◆ **Stored data entries**:
/-- `k` more steps after the first `n`, of any machine. -/
theorem run_add {M : Host.Core} {s t : M.State} {n : Nat} (k : Nat) (hn : M.run n s = .next t) :
    M.run (n + k) s = M.run k t := by
  induction n generalizing s with
  | zero =>
    obtain rfl : s = t := Host.Outcome.next.inj hn
    rw [Nat.zero_add]
  | succ n ih =>
    rw [Nat.add_right_comm]
    simp only [Host.Core.run] at hn ⊢
    split at hn
    next => exact ih hn
    next => cases hn
    next => cases hn

/-- A machine that steps to itself never leaves its state. -/
theorem run_of_step_self {M : Host.Core} {s : M.State} (hs : M.step s = .next s) (n : Nat) :
    M.run n s = .next s := by
  induction n with
  | zero => rfl
  | succ n ih => simpa only [Host.Core.run, hs] using ih

/-- While `rst_n` is high, a machine at HLT steps to itself. -/
theorem step_of_fetch_hlt {s : State} (hr : s.rstN = true) (hf : s.fetch = .ok .hlt) : step s = .next s :=
  step_of_fetch_ok hr hf

/-- Settles O33: HLT is a step to the same state, so every run of it is. -/
theorem hltFreezesTheMachineUntilReset : Obligations.HltFreezesTheMachineUntilReset :=
  ⟨decodeWord_append_hlt, exec_hlt, fun _ hf =>
    ⟨hltPin_iff.mpr hf, fun hr => run_of_step_self (M := core) (step_of_fetch_hlt hr hf)⟩⟩

/-- A run goes no further than its first final state. -/
theorem run_of_final {t : State} (ht : Final t) (n : Nat) : Host.Core.run core n t = .next t := by
  obtain ⟨hr, hpin⟩ := ht
  exact run_of_step_self (M := core) (step_of_fetch_hlt hr (hltPin_iff.mp hpin)) n

/-- A run that is in a final state after `n` steps is there after any later number. -/
theorem eq_of_run_le {s t t' : State} {n m : Nat} (hle : n ≤ m) (hn : Host.Core.run core n s = .next t)
    (ht : Final t) (hm : Host.Core.run core m s = .next t') : t = t' := by
  obtain ⟨k, rfl⟩ := Nat.exists_eq_add_of_le hle
  exact Host.Outcome.next.inj ((run_of_final ht k).symm.trans ((run_add k hn).symm.trans hm))

/-- Settles O50: of two ends of one run, the later is the earlier. -/
theorem aRunHasAtMostOneFinalState : Obligations.ARunHasAtMostOneFinalState := by
  rintro s t t' ⟨n, hn, ht⟩ ⟨m, hm, ht'⟩
  obtain hle | hle := Nat.le_total n m
  · exact eq_of_run_le hle hn ht hm
  · exact (eq_of_run_le hle hm ht' hn).symm

end Sys2Proof.Proofs
end

section
/-!
PROOFS. Address arithmetic as integers modulo 2^16 (`10_state.md` R25, `42_memory_instructions.md` R120,
`43_control.md` R131).
-/

namespace Sys2Proof.Proofs

open Sys2Proof.Machine Sys2Proof.Laws

/-- Adding a sign-extended offset scaled by `2^k` is integer addition modulo 2^16. -/
theorem toNat_add_scaled_offset {n : Nat} (v : Word) (off : BitVec n) (k : Nat) :
    ((v + off.signExtend 16 <<< k).toNat : Int) = ((v.toNat : Int) + off.toInt * 2 ^ k) % 65536 := by
  have hpow : BitVec.twoPow 16 k = BitVec.ofInt 16 (2 ^ k) := by
    apply BitVec.eq_of_toNat_eq
    rw [BitVec.toNat_twoPow, ← BitVec.toNat_ofNat, ← BitVec.ofInt_natCast]
    push_cast
    rfl
  have hoff : off.signExtend 16 <<< k = BitVec.ofInt 16 (off.toInt * 2 ^ k) := by
    rw [BitVec.shiftLeft_eq_mul_twoPow, BitVec.signExtend, BitVec.ofInt_mul, hpow]
  have hsum : v + off.signExtend 16 <<< k = BitVec.ofInt 16 ((v.toNat : Int) + off.toInt * 2 ^ k) := by
    rw [hoff, BitVec.ofInt_add, BitVec.ofInt_natCast, BitVec.ofNat_toNat, BitVec.setWidth_eq]
  rw [hsum, BitVec.toNat_ofInt]
  exact Int.toNat_of_nonneg (Int.emod_nonneg _ (by decide))

theorem toNat_nextPc (pc : Word) : (nextPc pc).toNat = (pc.toNat + 2) % 65536 := BitVec.toNat_add pc 2#16

theorem toNat_branchTarget (bshift : Fin 2) (pc : Word) (imm9 : BitVec 9) :
    ((branchTarget bshift pc imm9).toNat : Int) =
      ((pc.toNat : Int) + 2 + imm9.toInt * 2 ^ (bshift : Nat)) % 65536 := by
  rw [branchTarget, toNat_add_scaled_offset, toNat_nextPc]
  omega

/-- Settles O19: the mask drops bit 0 of the base, and the offset is scaled by 2. -/
theorem effectiveAddressIsBasePlusTwiceTheOffset : Obligations.EffectiveAddressIsBasePlusTwiceTheOffset := by
  intro base off4
  rw [effectiveAddress, toNat_add_scaled_offset, and_fffe_toNat]
  omega

/-- An odd target of B from an even `pc` needs an odd offset that is not scaled (`10_state.md` R26). -/
theorem odd_offset_of_branchTarget_odd {bshift : Fin 2} {pc : Word} {imm9 : BitVec 9}
    (heven : pc.toNat % 2 = 0) (hodd : (branchTarget bshift pc imm9).toNat % 2 = 1) :
    imm9.toNat % 2 = 1 ∧ bshift = 0 := by
  have htarget := toNat_branchTarget bshift pc imm9
  have himm : imm9.toInt % 2 = (imm9.toNat : Int) % 2 := by
    rw [BitVec.toInt_eq_toNat_cond]
    split <;> omega
  match bshift with
  | 0 => exact ⟨by simp only [Fin.val_zero, pow_zero] at htarget; omega, rfl⟩
  | 1 => simp only [Fin.val_one, pow_one] at htarget; omega

end Sys2Proof.Proofs
end

section
/-!
PROOFS. The program counter after an instruction, in one place: pc + 2, unless the instruction is HLT or a taken
branch (`10_state.md` R25 to R27).
-/

namespace Sys2Proof.Proofs

open Sys2Proof.Machine Sys2Proof.Laws

/-- The `pc` after an instruction that starts at `p`, everything else being as in `s`. -/
def newPc (i : Instr) (s : State) (p : Word) : Word :=
  match i with
  | .hlt => p
  | .b c imm9 => if condHolds c s.flags then branchTarget s.config.bshift p imm9 else nextPc p
  | .br c rs => if condHolds c s.flags then s.reg rs else nextPc p
  | _ => nextPc p

/-- `newPc` is the `pc` an instruction ends with. -/
theorem exec_pc {i : Instr} {s t : State} (ht : exec i s = .next t) : t.pc = newPc i s s.pc := by
  cases i <;> cases ht <;> rfl

/-- The four ways of the program counter, each the same from every `p`. -/
theorem newPc_cases (i : Instr) (s : State) :
    (∀ p, newPc i s p = nextPc p) ∨
    (i = .hlt ∧ ∀ p, newPc i s p = p) ∨
    (∃ c imm9, i = .b c imm9 ∧ condHolds c s.flags = true ∧
      ∀ p, newPc i s p = branchTarget s.config.bshift p imm9) ∨
    (∃ c rs, i = .br c rs ∧ condHolds c s.flags = true ∧ ∀ p, newPc i s p = s.reg rs) := by
  cases i with
  | hlt => exact .inr (.inl ⟨rfl, fun _ => rfl⟩)
  | b c imm9 =>
    by_cases hc : condHolds c s.flags = true
    · exact .inr (.inr (.inl ⟨c, imm9, rfl, hc, fun _ => if_pos hc⟩))
    · exact .inl fun _ => if_neg hc
  | br c rs =>
    by_cases hc : condHolds c s.flags = true
    · exact .inr (.inr (.inr ⟨c, rs, rfl, hc, fun _ => if_pos hc⟩))
    · exact .inl fun _ => if_neg hc
  | _ => exact .inl fun _ => rfl

/-- Run from another `pc`, an instruction other than PCS ends in the same state but for `pc`. -/
theorem exec_setPc {i : Instr} {s t : State} (p : Word) (hi : ∀ rd, i ≠ .pcs rd)
    (ht : exec i s = .next t) : exec i (s.setPc p) = .next (t.setPc (newPc i s p)) := by
  cases i with
  | pcs rd => exact absurd rfl (hi rd)
  | _ => cases ht; rfl

/-- No instruction but BR takes its new `pc` from a register. -/
theorem newPc_setReg {i : Instr} (s : State) (q : RegNum) (v p : Word) (hi : ∀ c rs, i ≠ .br c rs) :
    newPc i (s.setReg q v) p = newPc i s p := by
  cases i with
  | br c rs => exact absurd rfl (hi c rs)
  | _ => rfl

/-- Settles O34: of the four ways of the program counter, three are excluded. -/
theorem sequentialInstructionsAdvancePcByTwo : Obligations.SequentialInstructionsAdvancePcByTwo := by
  intro i s hhlt hb hbr
  obtain ⟨t, ht⟩ := exec_completes i s
  refine ⟨t, ht, ?_⟩
  obtain hnext | ⟨rfl, -⟩ | ⟨c, imm9, hi, hc, -⟩ | ⟨c, rs, hi, hc, -⟩ := newPc_cases i s
  · rw [exec_pc ht, hnext, toNat_nextPc]
  · exact absurd rfl hhlt
  · simp [hb c imm9 hi] at hc
  · simp [hbr c rs hi] at hc

/-- Settles O43: pc + 2 and HLT keep an even `pc` even, so only the two taken branches are left. -/
theorem pcBecomesOddOnlyThroughATakenBranch : Obligations.PcBecomesOddOnlyThroughATakenBranch := by
  intro s t heven hstep hodd
  obtain ⟨-, rfl⟩ | ⟨-, i, hf, hi⟩ := step_next_cases hstep
  · simp at hodd
  rw [exec_pc hi] at hodd
  obtain hnext | ⟨-, hsame⟩ | ⟨c, imm9, rfl, hc, htarget⟩ | ⟨c, rs, rfl, hc, htarget⟩ := newPc_cases i s
  · rw [hnext, toNat_nextPc] at hodd
    omega
  · rw [hsame] at hodd
    omega
  · rw [htarget] at hodd
    exact .inr ⟨c, imm9, hf, hc, odd_offset_of_branchTarget_odd heven hodd⟩
  · rw [htarget] at hodd
    exact .inl ⟨c, rs, hf, hc, hodd⟩

/-- What a B adds to pc + 2: its scaled offset, or nothing. -/
def branchAddend (c : Cond) (imm9 : BitVec 9) (s : State) : Word :=
  if condHolds c s.flags then imm9.signExtend 16 <<< (s.config.bshift : Nat) else 0#16

theorem newPc_b (c : Cond) (imm9 : BitVec 9) (s : State) (p : Word) :
    newPc (.b c imm9) s p = nextPc p + branchAddend c imm9 s := by
  simp only [newPc, branchAddend]
  split
  · rfl
  · exact (BitVec.add_zero _).symm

◆ **EXERCISE**:
For the word "hnext", say how many lines of the records above contain it. Reply with the number alone.

◆ **YOUR RESPONSE**:
4